* [WHAT NEEDS TO BE DONE]
Every line that contains the word "rowOf" is to be copied from the listing.
------------------------
/-! ### The cycle keeps the states alike -/

theorem Alike.endCycle : Alike past past' s.endCycle s'.endCycle := by
  simp only [State.endCycle, h.suppressed]
  split
  · exact h.withSuppressed false
  · exact h.writePc (by rw [h.pc])

theorem Alike.beginInstr (b : Byte) : Alike past past' (s.beginInstr b) (s'.beginInstr b) :=
  (h.withPending (by rw [h.pc])).emit (by rw [h.pc])

theorem Alike.collect (p : Pending) (k : OperandKind) (b : Byte) :
    Alike past past' (s.collect p k b) (s'.collect p k b) :=
  (h.withPending rfl).emit (by rw [h.pc])

theorem Alike.rejectOperand (p : Pending) (k : OperandKind) (b : Byte) :
    Alike past past' (s.rejectOperand p k b) (s'.rejectOperand p k b) :=
  (h.emit (by rw [h.pc])).withPending rfl

theorem Alike.finishInstr (opcode : Byte) :
    Alike past past' (s.finishInstr opcode) (s'.finishInstr opcode) :=
  ((h.emit rfl).withPending rfl).endCycle

theorem Alike.execute (p : Pending) : NextsAlike past past' (execute p s) (execute p s') := by
  unfold Machine.execute
  cases p.instr with
  | none => exact nofun
  | some i =>
    obtain ⟨t, _, e, _⟩ := exec_effect i s
    obtain ⟨t', e', ht⟩ := h.exec i t e
    simp only [e, e']
    exact (ht.finishInstr p.opcode).next

theorem Alike.cycleIdle (b : Byte) : NextsAlike past past' (cycleIdle b s) (cycleIdle b s') := by
  simp only [Machine.cycleIdle, h.pc]
  split
  · exact (h.emit rfl).endCycle.next
  · split
    · exact (h.beginInstr b).execute _
    · exact (h.beginInstr b).endCycle.next

theorem Alike.cycleCollecting (p : Pending) (b : Byte) :
    NextsAlike past past' (cycleCollecting p b s) (cycleCollecting p b s') := by
  unfold Machine.cycleCollecting
  split
  · exact nofun
  · split
    · split
      · exact (h.collect p _ b).execute _
      · exact (h.collect p _ b).endCycle.next
    · exact (h.rejectOperand p _ b).endCycle.next

/-- The simulation: a cycle takes alike states to alike states. -/
theorem Alike.step : NextsAlike past past' (step s) (step s') := by
  simp only [Machine.step, cycle, h.pending, h.fetch]
  have hb := h.withSuppressed false
  split
  · exact hb.cycleIdle _
  · exact hb.cycleCollecting _ _

/-! ### What is left to differ -/

/-- Of two alike states the second is the first with its own control registers and trace. -/
theorem Alike.eq_with : s' = { s with
    bankSelector := s'.bankSelector, colorPaletteId := s'.colorPaletteId, trace := s'.trace } := by
  obtain ⟨hconfig, hregs, hpc, hcarry, hstack, hpending, hflag, hmemory, hvideo, _⟩ := h
  rw [← hconfig, ← hregs, ← hpc, ← hcarry, ← hstack, ← hpending, ← hflag, ← hmemory, ← hvideo]

end

/-- `bank_selector` after a cycle that executes `executing` and started with the value `old`. -/
def bankAfter (executing : Option Instr) (old : Byte) : Byte :=
  match executing with
  | some (.bank c) => c
  | _ => old

/-- `color_palette_id` after a cycle that executes `executing` and started with the value `old`. -/
def paletteAfter (executing : Option Instr) (old : Byte) : Byte :=
  match executing with
  | some (.palette c) => c
  | _ => old

theorem writesBank_iff {i : Instr} : writesBank i = true ↔ ∃ c, i = .bank c := by
  cases i <;> simp [writesBank]

theorem bankAfter_of_ne {i : Instr} (hi : ¬ ∃ c, i = .bank c) (old : Byte) :
    bankAfter (some i) old = old := by
  unfold bankAfter
  split
  · next c e => exact absurd ⟨c, Option.some.inj e⟩ hi
  · rfl

theorem exec_bankSelector {i : Instr} {s t : State} (h : exec i s = .next t) :
    t.bankSelector = bankAfter (some i) s.bankSelector := by
  by_cases hi : ∃ c, i = .bank c
  · obtain ⟨c, rfl⟩ := hi
    cases h
    rfl
  · obtain ⟨u, _, e, he⟩ := exec_effect i s
    cases e.symm.trans h
    rw [bankAfter_of_ne hi]
    exact he.frame.bank (Bool.eq_false_iff.2 (mt writesBank_iff.1 hi))

/-- 10_state.md rule R27. -/
theorem step_bankSelector {s t : State} (h : step s = .next t) :
    t.bankSelector = bankAfter s.executing s.bankSelector := by
  obtain ⟨_, _, _, ⟨hx, _, rfl⟩ | ⟨i, u, _, hx, _, he, _, rfl⟩⟩ := step_next h <;> rw [hx]
  · exact State.endCycle_bankSelector _
  · exact (exec_bankSelector he :)

theorem writesPalette_iff {i : Instr} : writesPalette i = true ↔ ∃ c, i = .palette c := by
  cases i <;> simp [writesPalette]

theorem paletteAfter_of_ne {i : Instr} (hi : ¬ ∃ c, i = .palette c) (old : Byte) :
    paletteAfter (some i) old = old := by
  unfold paletteAfter
  split
  · next c e => exact absurd ⟨c, Option.some.inj e⟩ hi
  · rfl

theorem exec_colorPaletteId {i : Instr} {s t : State} (h : exec i s = .next t) :
    t.colorPaletteId = paletteAfter (some i) s.colorPaletteId := by
  by_cases hi : ∃ c, i = .palette c
  · obtain ⟨c, rfl⟩ := hi
    cases h
    rfl
  · obtain ⟨u, _, e, he⟩ := exec_effect i s
    cases e.symm.trans h
    rw [paletteAfter_of_ne hi]
    exact he.frame.palette (Bool.eq_false_iff.2 (mt writesPalette_iff.1 hi))

/-- 10_state.md rule R28. -/
theorem step_colorPaletteId {s t : State} (h : step s = .next t) :
    t.colorPaletteId = paletteAfter s.executing s.colorPaletteId := by
  obtain ⟨_, _, _, ⟨hx, _, rfl⟩ | ⟨i, u, _, hx, _, he, _, rfl⟩⟩ := step_next h <;> rw [hx]
  · exact State.endCycle_colorPaletteId _
  · exact (exec_colorPaletteId he :)
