-- ==== Sys2Proof/Certificates/Slice0/Obligations.lean ====
section
/-! DEFINITION. The statements for the provers, each a proposition about the model; OBLIGATIONS.json lists them with the
rules of spec/ they come from. -/

open Sys2Proof Sys2Proof.Machine

/-! ## Encoding -/

/-- Every well-formed command decodes from its own words, whatever words follow (30_encoding.md R95, R98). -/
def Obligations.DecodeEncodeRoundTrip : Prop :=
  ∀ (i : Instr) (rest : List Word), i.wellFormed = true → decode (encode i ++ rest) = .ok (i, rest)

/-- The worked encodings of 30_encoding.md R105, read and written. -/
def Obligations.WorkedEncodingsDecode : Prop :=
  ∀ p ∈ ([(.wBits 0x2B 6, [0x00000611, 0x0000002B]),
          (.rBits 32, [0x00002021]),
          (.wBytes [0x68, 0x65, 0x6C, 0x6C, 0x6F], [0x00000514, 0x6C6C6568, 0x0000006F]),
          (.wInt (-3) (-5) 10, [0x00000015, 0xFFFFFFFD, 0xFFFFFFFB, 0x0000000A]),
          (.wNew 0 16, [0x00000010, 0x00000000, 0x00000010]),
          (.wFlush, [0x00000012])] : List (Instr × List Word)),
    decode p.2 = .ok (p.1, []) ∧ encode p.1 = p.2

/-- The worked encodings of 30_encoding.md R105, from the assembly line to the words. -/
def Obligations.AssemblerWritesTheWorkedEncodings : Prop :=
  ∀ p ∈ ([("w.bits 0x2B, 6", [0x00000611, 0x0000002B]),
          ("r.bits 32", [0x00002021]),
          ("w.bytes 0x68, 0x65, 0x6C, 0x6C, 0x6F", [0x00000514, 0x6C6C6568, 0x0000006F]),
          ("w.int -3, -5, 10", [0x00000015, 0xFFFFFFFD, 0xFFFFFFFB, 0x0000000A]),
          ("w.new 0, 16", [0x00000010, 0x00000000, 0x00000010]),
          ("w.flush", [0x00000012])] : List (String × List Word)),
    ∃ i, assembleText p.1 = .ok ⟨[i], false⟩ ∧ encode i = p.2

/-- No header matches two rows of the opcode map (30_encoding.md R96). -/
def Obligations.OpcodeRowsDisjoint : Prop :=
  ∀ (h : Word) (p q : OpRow), p ∈ opRows → q ∈ opRows → p.selects h = true → q.selects h = true → p = q

/-- The illegal headers are those of 30_encoding.md R97: an unlisted `op`, or a listed one of a format other than `N`
and `NP` with a must-be-zero bit set; each is refused by the decoder, as one word. -/
def Obligations.IllegalHeadersAreThoseOfTheSpec : Prop :=
  ∀ (h : Word) (rest : List Word),
    let op := h.toNat % 256
    let illegal :=
      op ∉ [0x01, 0x02, 0x10, 0x11, 0x12, 0x13, 0x14, 0x15, 0x20, 0x21, 0x23, 0x24, 0x25] ∨
        (op ∈ [0x01, 0x02, 0x10, 0x12, 0x13, 0x15, 0x20, 0x23, 0x25] ∧ h.toNat / 2 ^ 8 ≠ 0) ∨
        (op ∈ [0x11, 0x21] ∧ h.toNat / 2 ^ 14 ≠ 0)
    (rowOf h = none ↔ illegal) ∧
      (illegal → decode (h :: rest) = .error .illegalCommand ∧ commandWords h = 1)

/-- The decoder is total: it answers a command and takes exactly the words the header tells (30_encoding.md R95, R98),
or the header is illegal (R97, R98). The third outcome, for words that end inside a command, is the model's choice
(log 5): R98 puts such words outside its model and gives the decoder no answer to them. -/
def Obligations.DecoderTakesTheHeadersLength : Prop :=
  ∀ (h : Word) (rest : List Word),
    (∃ i, decode (h :: rest) = .ok (i, rest.drop (commandWords h - 1)) ∧ i.wellFormed = true ∧
        commandWords h ≤ rest.length + 1 ∧ (encode i).length = commandWords h) ∨
      (decode (h :: rest) = .error .illegalCommand ∧ rowOf h = none) ∨
      (decode (h :: rest) = .error .incompleteCommand ∧ rest.length + 1 < commandWords h)

/-- The payload of `W_BYTES` is read little-endian, four bytes to a word, and the unused high bytes of its last word
are ignored (30_encoding.md R94): data byte `4j + k` is bits `[8k+7 : 8k]` of payload word `j`. -/
def Obligations.PayloadBytesAreLittleEndian : Prop :=
  ∀ (n : BitVec 24) (payload rest : List Word), payload.length = (n.toNat + 3) / 4 →
    ∃ data : List Byte, decode (countHeader 0x14 n :: payload ++ rest) = .ok (.wBytes data, rest) ∧
      data.length = n.toNat ∧
      ∀ i < n.toNat, data.getD i 0 = BitVec.ofNat 8 ((payload.getD (i / 4) 0).toNat / 2 ^ (8 * (i % 4)))

/-! ## The command port and the host -/

/-- When the words at the command port decode to a command, one step is `exec` of it with the words it takes dropped
(30_encoding.md R95), whatever a `W_BYTES` payload holds in its unused high bytes (R94). For a well-formed command
offered in the encoder's own words, exactly those words are dropped. That the host's moves are a list in State is the
model's choice (log 3). -/
def Obligations.StepRunsTheDecodedCommand : Prop :=
  (∀ (s : State) (i : Instr) (rest : List Word), decode (pendingWords s.inbox) = .ok (i, rest) →
      step s = exec i { s with inbox := s.inbox.drop ((pendingWords s.inbox).length - rest.length) }) ∧
    ∀ (s : State) (i : Instr) (more : List HostMove), i.wellFormed = true →
      s.inbox = wordMoves (encode i) ++ more → step s = exec i { s with inbox := more }

/-- A header that matches no row takes one word, is answered `IllegalCommand`, and changes nothing else, the fault
latch included (30_encoding.md R97, 60_exceptions.md R187). -/
def Obligations.IllegalHeaderChangesNothing : Prop :=
  ∀ (s : State) (h : Word) (more : List HostMove), rowOf h = none → s.inbox = .word h :: more →
    step s = .next { s with inbox := more, response := some ⟨.illegalCommand, []⟩ }

/-- The host's stores fall between commands and reach exactly their bytes (20_memory.md R75, R61). -/
def Obligations.HostStoresReachTheirBytes : Prop :=
  ∀ (s : State) (more : List HostMove),
    (∀ (a : Nat) (b : Byte), s.inbox = .storeByte a b :: more → a < 4 * s.memWords →
        ∃ t, step s = .next t ∧ t = { s with inbox := more, mem := t.mem } ∧
          ∀ c, t.byteAt c = if c = a then b else s.byteAt c) ∧
      (∀ (i : Nat) (v : Word), s.inbox = .storeWord i v :: more → i < s.memWords →
        ∃ t, step s = .next t ∧ t = { s with inbox := more, mem := t.mem } ∧
          ∀ c, t.byteAt c =
            if 4 * i ≤ c ∧ c < 4 * i + 4 then BitVec.ofNat 8 (v.toNat / 2 ^ (8 * (c - 4 * i))) else s.byteAt c)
------------------------
* [RESULT OF THE TASK]
    (rowOf h = none ↔ illegal) ∧
      (decode (h :: rest) = .error .illegalCommand ∧ rowOf h = none) ∨
  ∀ (s : State) (h : Word) (more : List HostMove), rowOf h = none → s.inbox = .word h :: more →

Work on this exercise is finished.